**Task item**
Search the entries below for the word "startPulseSent" and copy every line where it appears.
+ + +
/-- R161: reset first and alone; else DEADLINE, line event, HOLD_DONE, host write, each on the state the one before
left; both timers judged, and the host read answered, on the state before the step. -/
def Obligations.StepProcessesInputsInOrder : Prop :=
  ∀ (s : State) (inp : StepInput) (rest : List StepInput), s.inputs = inp :: rest →
    ∃ r : State,
      r = { s with
        inputs := rest
        now := inp.now
        readData := match inp.hostRead with
          | none => s.readData
          | some n => some (hostRead n s) } ∧
      (inp.reset = true → ∃ v, step s = .next
        { State.resetWith s.params with inputs := rest, now := inp.now, readData := v }) ∧
      (inp.reset = false → ∃ s1 s2 s3 : State,
        (deadlinePresent inp s = true → exec .deadline r = .next s1) ∧
        (deadlinePresent inp s = false → s1 = r) ∧
        (inp.lineEvent = none → s2 = s1) ∧
        (∀ e, inp.lineEvent = some e →
          (∀ i, decodeWord (.line e) = .ok i → exec i s1 = .next s2) ∧
          (∀ x, decodeWord (.line e) = .error x → s2 = s1)) ∧
        (holdPresent inp s = true → exec .holdDone s2 = .next s3) ∧
        (holdPresent inp s = false → s3 = s2) ∧
        (inp.hostWrite = none → step s = .next s3) ∧
        (∀ n v, inp.hostWrite = some (n, v) → step s = hostWrite n v s3))

/-- R7, and log entry 1 (the model's choice): with nothing presented the block does not move. -/
def Obligations.NoInputNoChange : Prop :=
  ∀ s : State, s.inputs = [] → step s = .next s

/-- R90: the step function is total; no input stops the machine. -/
def Obligations.StepNeverStops : Prop :=
  ∀ s : State, ∃ t, step s = .next t

/-- R42, R135: a host write reaches CMD or DEADLINE and nothing else; DEADLINE is refused while BUSY. -/
def Obligations.HostWriteReachesCmdAndDeadline : Prop :=
  ∀ (s : State) (v : Word),
    (∀ i, decodeWord (.cmd v) = .ok i → hostWrite 0 v s = exec i s) ∧
    (∀ x, decodeWord (.cmd v) = .error x → hostWrite 0 v s = .next { s with rej := true }) ∧
    (s.busy = true → hostWrite 4 v s = .next { s with rej := true }) ∧
    (s.busy = false → hostWrite 4 v s = .next { s with deadline := v, rej := false }) ∧
    (∀ n, n ≠ 0 → n ≠ 4 → hostWrite n v s = .next s)

/-- R41: a host read changes no state, whatever else the step does, and returns the value of the state before it. -/
def Obligations.HostReadHasNoSideEffect : Prop :=
  ∀ (s : State) (inp : StepInput) (rest : List StepInput) (n : Nat),
    (∃ t : State, step { s with inputs := { inp with hostRead := none } :: rest } = .next t ∧
      step { s with inputs := { inp with hostRead := some n } :: rest } =
        .next { t with readData := some (hostRead n s) }) ∧
    (n = 0 ∨ 26 ≤ n → hostRead n s = 0)

/-! ## Register views and pins -/

/-- R25 with the codes of R67 and R68. -/
def Obligations.StatusRegisterLayout : Prop :=
  ∀ s : State, ∃ x : Word, hostRead 1 s = x ∧
    x.extractLsb' 0 3 = (match s.fsm with
      | .idle => 0 | .startPulseSent => 1 | .awaitingAck => 2 | .collectingBits => 3 | .complete => 4 | .faulted => 5) ∧
    (x.getLsbD 3 = true ↔ s.fsm = .startPulseSent ∨ s.fsm = .awaitingAck ∨ s.fsm = .collectingBits) ∧
    (x.getLsbD 4 = true ↔ s.fsm = .complete ∨ s.fsm = .faulted) ∧
    x.getLsbD 5 = s.rdy ∧ x.getLsbD 6 = s.altV ∧ x.getLsbD 7 = s.fltV ∧
    x.extractLsb' 8 8 = s.bitcnt ∧
    x.extractLsb' 16 2 = (match s.line with | .unclaimed => 0 | .outLow => 1 | .edgeIn => 2) ∧
    (x.getLsbD 18 = true ↔ s.phase = .B) ∧
    x.getLsbD 19 = s.frameV ∧ x.getLsbD 20 = s.chkV ∧ x.getLsbD 21 = s.rej ∧
    (x.getLsbD 22 = true ↔ s.opsel = .readEnv) ∧
    x.extractLsb' 23 9 = 0

/-- R26 with the codes of R69: what FAULT and HWERR read for each of the six faults, and 0 for none. -/
def Obligations.FaultRegisterReadsTheSixFaults : Prop :=
  ∀ s : State, hostRead 3 s = s.hwerr ∧
    (s.fltV = false → hostRead 2 s = 0) ∧
    (s.fltV = true → s.fltKind = .hardware → s.fltSub = 0 → s.fltClass = .sensor → hostRead 2 s = 0x001) ∧
    (s.fltV = true → s.fltKind = .protocol → s.fltSub = 0 → s.fltClass = .sensor → hostRead 2 s = 0x002) ∧
    (s.fltV = true → s.fltKind = .protocol → s.fltSub = 1 → s.fltClass = .sensor → hostRead 2 s = 0x012) ∧
    (s.fltV = true → s.fltKind = .timeout → s.fltSub = 0 → s.fltClass = .sensor → hostRead 2 s = 0x003) ∧
    (s.fltV = true → s.fltKind = .decode → s.fltSub = 0 → s.fltClass = .conversion → hostRead 2 s = 0x104) ∧
    (s.fltV = true → s.fltKind = .decode → s.fltSub = 1 → s.fltClass = .conversion → hostRead 2 s = 0x114)

/-- R27, R43: the data registers, the earlier byte in the more significant place, and the two words of each float. -/
def Obligations.DataRegisterViews : Prop :=
  ∀ s : State,
    hostRead 4 s = s.deadline ∧
    (hostRead 5 s).toNat =
      s.frame[0].toNat * 2 ^ 24 + s.frame[1].toNat * 2 ^ 16 + s.frame[2].toNat * 2 ^ 8 + s.frame[3].toNat ∧
    (hostRead 6 s).toNat = s.frame[4].toNat ∧
    (hostRead 7 s).toNat = s.humRaw.toNat * 2 ^ 16 + s.tempRaw.toNat ∧
    (∀ n x, (n, x) ∈ [(8, s.humF), (10, s.tempF), (12, s.altHumF), (14, s.altTempF)] →
      (hostRead n s).toNat = x.toNat % 2 ^ 32 ∧
      (s.params.floatFmt = .binary32 → hostRead (n + 1) s = 0) ∧
      (s.params.floatFmt = .binary64 → (hostRead (n + 1) s).toNat = x.toNat / 2 ^ 32)) ∧
    (∀ k : Fin 10, ∀ a b c d : Fin 40,
      a.val = 4 * k.val → b.val = 4 * k.val + 1 → c.val = 4 * k.val + 2 → d.val = 4 * k.val + 3 →
      (hostRead (16 + k.val) s).toNat =
        s.bitbuf[a].toNat * 2 ^ 24 + s.bitbuf[b].toNat * 2 ^ 16 + s.bitbuf[c].toNat * 2 ^ 8 + s.bitbuf[d].toNat)

/-- R170, R171: every pin is a function of the state, and the line is never driven high. -/
def Obligations.PinsFollowTheState : Prop :=
  ∀ s : State,
    (lineOe s = true ↔ s.line = .outLow) ∧ lineOut s = false ∧
    (edgeEn s = true ↔ s.fsm = .awaitingAck ∨ s.fsm = .collectingBits) ∧
    (busyOut s = true ↔ s.fsm = .startPulseSent ∨ s.fsm = .awaitingAck ∨ s.fsm = .collectingBits) ∧
    (doneOut s = true ↔ s.fsm = .complete ∨ s.fsm = .faulted) ∧
    irqOut s = doneOut s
+ + +
**The completed task**
      | .idle => 0 | .startPulseSent => 1 | .awaitingAck => 2 | .collectingBits => 3 | .complete => 4 | .faulted => 5) ∧
    (x.getLsbD 3 = true ↔ s.fsm = .startPulseSent ∨ s.fsm = .awaitingAck ∨ s.fsm = .collectingBits) ∧
    (busyOut s = true ↔ s.fsm = .startPulseSent ∨ s.fsm = .awaitingAck ∨ s.fsm = .collectingBits) ∧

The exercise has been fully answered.